In the records that follow, find the line with "Settles O14: the"; from there, retype every line exactly through the line with "rfl, readByte_create size⟩⟩", which also belongs to the answer.

▸ INPUT MATERIAL:
----
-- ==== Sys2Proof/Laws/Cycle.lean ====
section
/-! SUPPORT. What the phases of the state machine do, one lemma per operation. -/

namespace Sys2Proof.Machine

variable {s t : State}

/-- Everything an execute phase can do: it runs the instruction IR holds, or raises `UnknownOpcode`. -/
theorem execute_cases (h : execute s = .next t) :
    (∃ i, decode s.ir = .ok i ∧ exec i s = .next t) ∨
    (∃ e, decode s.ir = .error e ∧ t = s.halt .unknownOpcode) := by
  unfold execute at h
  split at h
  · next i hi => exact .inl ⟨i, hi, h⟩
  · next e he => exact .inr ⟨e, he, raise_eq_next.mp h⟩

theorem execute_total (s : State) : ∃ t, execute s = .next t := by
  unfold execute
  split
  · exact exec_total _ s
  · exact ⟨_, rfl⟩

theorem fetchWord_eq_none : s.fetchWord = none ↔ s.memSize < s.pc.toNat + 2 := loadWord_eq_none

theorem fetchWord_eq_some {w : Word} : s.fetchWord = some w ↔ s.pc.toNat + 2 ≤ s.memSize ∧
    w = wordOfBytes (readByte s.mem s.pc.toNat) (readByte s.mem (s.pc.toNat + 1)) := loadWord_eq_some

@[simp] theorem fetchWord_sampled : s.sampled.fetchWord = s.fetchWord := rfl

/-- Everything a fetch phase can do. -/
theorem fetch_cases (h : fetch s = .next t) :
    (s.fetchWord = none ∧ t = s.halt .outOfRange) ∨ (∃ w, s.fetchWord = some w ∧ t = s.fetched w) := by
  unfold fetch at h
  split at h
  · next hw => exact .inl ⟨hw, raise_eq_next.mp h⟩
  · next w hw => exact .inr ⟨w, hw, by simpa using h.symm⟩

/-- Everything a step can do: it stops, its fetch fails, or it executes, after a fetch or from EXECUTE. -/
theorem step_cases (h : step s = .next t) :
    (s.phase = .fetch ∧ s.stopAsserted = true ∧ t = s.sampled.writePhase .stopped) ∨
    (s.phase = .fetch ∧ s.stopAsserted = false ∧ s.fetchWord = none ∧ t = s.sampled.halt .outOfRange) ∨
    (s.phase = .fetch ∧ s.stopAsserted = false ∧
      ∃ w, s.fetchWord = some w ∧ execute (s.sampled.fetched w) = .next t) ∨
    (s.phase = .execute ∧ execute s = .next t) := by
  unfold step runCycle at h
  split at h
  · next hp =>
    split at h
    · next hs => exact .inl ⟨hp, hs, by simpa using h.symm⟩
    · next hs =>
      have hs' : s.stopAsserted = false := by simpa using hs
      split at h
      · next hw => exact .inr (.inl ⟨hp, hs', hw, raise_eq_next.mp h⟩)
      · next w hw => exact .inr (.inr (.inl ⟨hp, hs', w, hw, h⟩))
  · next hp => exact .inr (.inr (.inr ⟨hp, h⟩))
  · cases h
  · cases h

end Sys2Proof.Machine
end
----
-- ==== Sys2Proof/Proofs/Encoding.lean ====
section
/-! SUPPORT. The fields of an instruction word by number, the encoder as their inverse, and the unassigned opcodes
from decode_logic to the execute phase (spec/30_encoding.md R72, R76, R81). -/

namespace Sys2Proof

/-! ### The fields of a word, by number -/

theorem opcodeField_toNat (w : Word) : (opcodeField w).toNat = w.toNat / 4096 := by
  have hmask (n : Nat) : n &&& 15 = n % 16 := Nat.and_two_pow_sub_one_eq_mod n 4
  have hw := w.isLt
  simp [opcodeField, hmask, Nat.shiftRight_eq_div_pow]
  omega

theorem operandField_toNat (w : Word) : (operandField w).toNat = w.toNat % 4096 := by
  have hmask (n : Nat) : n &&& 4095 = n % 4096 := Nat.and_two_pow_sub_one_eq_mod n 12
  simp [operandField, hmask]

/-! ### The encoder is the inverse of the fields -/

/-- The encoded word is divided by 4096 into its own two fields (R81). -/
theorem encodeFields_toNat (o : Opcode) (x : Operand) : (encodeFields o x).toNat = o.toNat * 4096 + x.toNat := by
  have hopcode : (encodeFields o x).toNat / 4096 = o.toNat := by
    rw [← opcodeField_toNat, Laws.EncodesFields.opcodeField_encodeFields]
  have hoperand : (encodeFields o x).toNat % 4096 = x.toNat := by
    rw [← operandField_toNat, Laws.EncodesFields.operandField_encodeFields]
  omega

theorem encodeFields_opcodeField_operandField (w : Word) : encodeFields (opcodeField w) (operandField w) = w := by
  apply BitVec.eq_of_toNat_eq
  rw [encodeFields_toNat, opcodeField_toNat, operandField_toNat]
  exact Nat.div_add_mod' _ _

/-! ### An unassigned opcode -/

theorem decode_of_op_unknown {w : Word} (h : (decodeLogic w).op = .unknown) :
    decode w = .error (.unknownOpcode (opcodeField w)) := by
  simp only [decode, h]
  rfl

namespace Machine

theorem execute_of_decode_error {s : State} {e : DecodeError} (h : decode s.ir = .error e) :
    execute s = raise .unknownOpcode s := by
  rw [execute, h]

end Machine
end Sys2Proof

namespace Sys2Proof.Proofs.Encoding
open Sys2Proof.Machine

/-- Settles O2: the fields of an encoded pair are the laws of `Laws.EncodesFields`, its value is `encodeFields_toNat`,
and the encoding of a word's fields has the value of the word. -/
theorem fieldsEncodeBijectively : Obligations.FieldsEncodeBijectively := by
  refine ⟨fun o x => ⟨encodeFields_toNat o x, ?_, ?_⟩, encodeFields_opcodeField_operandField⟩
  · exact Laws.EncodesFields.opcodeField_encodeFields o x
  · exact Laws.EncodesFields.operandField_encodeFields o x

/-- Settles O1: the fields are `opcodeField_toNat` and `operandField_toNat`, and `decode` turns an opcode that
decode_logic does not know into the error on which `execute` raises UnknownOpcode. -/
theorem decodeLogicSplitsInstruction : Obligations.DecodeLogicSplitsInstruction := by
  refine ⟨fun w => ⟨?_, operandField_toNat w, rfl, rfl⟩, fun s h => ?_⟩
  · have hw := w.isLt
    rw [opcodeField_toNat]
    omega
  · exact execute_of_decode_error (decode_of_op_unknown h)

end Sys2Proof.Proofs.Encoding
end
----
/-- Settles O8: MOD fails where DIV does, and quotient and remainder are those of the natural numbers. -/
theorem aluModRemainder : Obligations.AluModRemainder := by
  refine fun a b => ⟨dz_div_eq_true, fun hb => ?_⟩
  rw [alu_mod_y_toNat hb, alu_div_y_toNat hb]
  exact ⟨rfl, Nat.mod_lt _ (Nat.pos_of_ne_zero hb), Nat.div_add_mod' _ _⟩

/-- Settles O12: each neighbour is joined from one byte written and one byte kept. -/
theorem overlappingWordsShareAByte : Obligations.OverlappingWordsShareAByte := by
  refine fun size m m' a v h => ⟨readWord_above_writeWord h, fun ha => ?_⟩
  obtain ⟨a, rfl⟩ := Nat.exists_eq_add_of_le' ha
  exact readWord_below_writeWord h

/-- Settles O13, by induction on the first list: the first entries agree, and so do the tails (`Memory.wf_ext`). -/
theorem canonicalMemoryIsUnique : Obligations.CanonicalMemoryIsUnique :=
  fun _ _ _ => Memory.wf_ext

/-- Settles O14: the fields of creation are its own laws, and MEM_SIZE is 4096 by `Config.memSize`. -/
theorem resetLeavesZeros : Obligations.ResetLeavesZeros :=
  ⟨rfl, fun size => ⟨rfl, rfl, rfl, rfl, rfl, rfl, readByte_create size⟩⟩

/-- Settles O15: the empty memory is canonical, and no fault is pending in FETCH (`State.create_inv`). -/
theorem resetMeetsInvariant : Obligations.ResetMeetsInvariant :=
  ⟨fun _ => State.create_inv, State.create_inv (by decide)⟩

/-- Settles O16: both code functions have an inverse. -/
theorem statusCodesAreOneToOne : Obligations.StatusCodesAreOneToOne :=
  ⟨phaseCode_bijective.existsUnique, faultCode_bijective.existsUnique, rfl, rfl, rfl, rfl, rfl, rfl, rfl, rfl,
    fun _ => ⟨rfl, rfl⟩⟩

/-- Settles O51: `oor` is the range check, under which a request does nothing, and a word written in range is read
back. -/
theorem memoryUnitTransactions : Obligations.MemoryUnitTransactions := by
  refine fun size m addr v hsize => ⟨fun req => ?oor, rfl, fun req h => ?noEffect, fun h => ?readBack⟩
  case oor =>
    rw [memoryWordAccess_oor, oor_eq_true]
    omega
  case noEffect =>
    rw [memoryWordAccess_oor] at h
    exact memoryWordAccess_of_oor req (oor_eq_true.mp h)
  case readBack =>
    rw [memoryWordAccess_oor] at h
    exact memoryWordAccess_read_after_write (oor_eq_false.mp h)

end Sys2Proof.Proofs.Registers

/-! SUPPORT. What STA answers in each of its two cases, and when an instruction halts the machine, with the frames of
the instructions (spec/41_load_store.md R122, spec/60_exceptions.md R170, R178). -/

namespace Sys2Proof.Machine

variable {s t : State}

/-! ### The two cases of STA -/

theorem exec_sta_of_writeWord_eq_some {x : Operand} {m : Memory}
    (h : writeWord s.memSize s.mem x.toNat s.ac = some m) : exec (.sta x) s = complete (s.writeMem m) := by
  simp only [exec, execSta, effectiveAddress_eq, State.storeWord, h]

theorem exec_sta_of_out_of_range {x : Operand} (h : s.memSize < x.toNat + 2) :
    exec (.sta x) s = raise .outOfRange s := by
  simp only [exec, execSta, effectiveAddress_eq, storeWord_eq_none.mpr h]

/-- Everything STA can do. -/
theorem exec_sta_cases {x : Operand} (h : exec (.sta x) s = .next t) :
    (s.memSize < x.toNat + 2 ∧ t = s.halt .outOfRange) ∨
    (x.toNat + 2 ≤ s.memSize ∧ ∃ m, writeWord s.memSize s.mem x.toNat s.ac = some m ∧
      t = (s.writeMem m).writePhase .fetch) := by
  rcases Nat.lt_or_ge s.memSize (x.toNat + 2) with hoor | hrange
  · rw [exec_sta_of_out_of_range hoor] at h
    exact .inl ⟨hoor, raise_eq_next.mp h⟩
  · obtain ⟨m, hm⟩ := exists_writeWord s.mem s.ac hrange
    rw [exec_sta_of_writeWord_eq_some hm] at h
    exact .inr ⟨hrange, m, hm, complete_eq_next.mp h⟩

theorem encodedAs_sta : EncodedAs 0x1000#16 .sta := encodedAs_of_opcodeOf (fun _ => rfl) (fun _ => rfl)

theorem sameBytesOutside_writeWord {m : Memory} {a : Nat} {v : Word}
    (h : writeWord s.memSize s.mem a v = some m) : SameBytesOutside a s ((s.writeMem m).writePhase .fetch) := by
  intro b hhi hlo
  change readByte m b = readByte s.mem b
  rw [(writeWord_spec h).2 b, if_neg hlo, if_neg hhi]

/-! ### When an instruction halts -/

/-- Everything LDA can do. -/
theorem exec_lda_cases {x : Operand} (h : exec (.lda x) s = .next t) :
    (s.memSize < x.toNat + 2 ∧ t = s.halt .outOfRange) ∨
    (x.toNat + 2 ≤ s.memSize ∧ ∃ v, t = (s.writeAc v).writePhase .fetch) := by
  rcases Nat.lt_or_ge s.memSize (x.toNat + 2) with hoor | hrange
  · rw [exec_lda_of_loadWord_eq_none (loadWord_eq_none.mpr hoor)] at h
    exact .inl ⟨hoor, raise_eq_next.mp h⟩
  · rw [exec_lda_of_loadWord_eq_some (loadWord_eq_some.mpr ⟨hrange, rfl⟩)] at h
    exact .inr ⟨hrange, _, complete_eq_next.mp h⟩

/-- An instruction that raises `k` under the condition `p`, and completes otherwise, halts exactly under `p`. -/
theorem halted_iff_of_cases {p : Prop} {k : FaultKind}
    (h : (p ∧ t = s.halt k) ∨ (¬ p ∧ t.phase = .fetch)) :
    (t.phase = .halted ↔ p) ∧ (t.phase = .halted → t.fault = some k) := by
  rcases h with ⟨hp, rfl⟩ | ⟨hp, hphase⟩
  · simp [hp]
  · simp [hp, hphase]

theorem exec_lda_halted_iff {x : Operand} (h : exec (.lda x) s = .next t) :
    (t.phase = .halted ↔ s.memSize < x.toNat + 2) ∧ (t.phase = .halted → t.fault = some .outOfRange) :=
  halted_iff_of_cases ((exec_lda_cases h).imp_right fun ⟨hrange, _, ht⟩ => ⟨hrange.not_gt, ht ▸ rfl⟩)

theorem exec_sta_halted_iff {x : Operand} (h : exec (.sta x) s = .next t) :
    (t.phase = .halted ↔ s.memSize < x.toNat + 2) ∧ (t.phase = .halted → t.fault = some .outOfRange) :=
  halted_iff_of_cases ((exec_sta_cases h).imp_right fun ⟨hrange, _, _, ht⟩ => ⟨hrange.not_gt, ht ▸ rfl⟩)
----
▸ ANSWER SPACE:
/-- Settles O14: the fields of creation are its own laws, and MEM_SIZE is 4096 by `Config.memSize`. -/
theorem resetLeavesZeros : Obligations.ResetLeavesZeros :=
  ⟨rfl, fun size => ⟨rfl, rfl, rfl, rfl, rfl, rfl, readByte_create size⟩⟩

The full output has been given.